- Data extracts:

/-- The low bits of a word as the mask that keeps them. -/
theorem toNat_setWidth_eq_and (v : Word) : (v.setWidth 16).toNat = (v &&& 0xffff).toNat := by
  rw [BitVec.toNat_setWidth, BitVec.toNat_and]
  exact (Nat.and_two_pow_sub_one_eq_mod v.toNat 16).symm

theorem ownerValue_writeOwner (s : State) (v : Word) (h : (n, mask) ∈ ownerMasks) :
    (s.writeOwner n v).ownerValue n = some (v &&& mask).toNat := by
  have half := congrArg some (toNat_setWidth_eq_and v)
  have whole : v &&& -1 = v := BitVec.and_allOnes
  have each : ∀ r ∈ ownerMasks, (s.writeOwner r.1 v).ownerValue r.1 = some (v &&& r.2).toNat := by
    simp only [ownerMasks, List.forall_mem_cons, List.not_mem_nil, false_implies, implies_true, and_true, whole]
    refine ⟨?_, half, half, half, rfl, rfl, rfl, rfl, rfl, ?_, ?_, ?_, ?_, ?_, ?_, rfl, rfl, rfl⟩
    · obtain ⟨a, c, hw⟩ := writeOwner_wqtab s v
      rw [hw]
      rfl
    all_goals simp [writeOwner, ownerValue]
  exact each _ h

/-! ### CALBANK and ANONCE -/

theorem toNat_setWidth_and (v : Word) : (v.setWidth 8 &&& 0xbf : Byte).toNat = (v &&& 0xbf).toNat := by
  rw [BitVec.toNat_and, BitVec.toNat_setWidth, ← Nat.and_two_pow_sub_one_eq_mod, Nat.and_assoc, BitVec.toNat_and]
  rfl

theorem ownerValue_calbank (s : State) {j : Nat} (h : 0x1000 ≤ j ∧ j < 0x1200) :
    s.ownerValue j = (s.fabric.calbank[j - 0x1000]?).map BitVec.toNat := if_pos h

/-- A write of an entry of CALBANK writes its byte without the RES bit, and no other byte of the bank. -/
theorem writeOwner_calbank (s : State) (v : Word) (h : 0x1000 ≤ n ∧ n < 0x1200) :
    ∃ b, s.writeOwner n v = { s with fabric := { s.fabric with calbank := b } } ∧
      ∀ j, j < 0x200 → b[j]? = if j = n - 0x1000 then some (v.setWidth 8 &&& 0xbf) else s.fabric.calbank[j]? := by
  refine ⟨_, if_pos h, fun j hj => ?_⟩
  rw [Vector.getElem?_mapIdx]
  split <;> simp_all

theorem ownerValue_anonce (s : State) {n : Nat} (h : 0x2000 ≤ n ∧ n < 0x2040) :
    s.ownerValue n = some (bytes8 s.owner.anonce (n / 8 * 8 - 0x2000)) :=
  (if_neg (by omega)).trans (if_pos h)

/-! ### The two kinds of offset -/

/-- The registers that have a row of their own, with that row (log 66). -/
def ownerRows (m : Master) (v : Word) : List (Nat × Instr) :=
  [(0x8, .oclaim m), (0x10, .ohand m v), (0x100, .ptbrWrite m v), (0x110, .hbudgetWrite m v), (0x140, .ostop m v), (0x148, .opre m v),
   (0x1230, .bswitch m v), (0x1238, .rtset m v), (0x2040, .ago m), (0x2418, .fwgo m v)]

- About this exercise:
Show the lines of the records that include the string "half".

- Solved problem:
  have half := congrArg some (toNat_setWidth_eq_and v)
    refine ⟨?_, half, half, half, rfl, rfl, rfl, rfl, rfl, ?_, ?_, ?_, ?_, ?_, ?_, rfl, rfl, rfl⟩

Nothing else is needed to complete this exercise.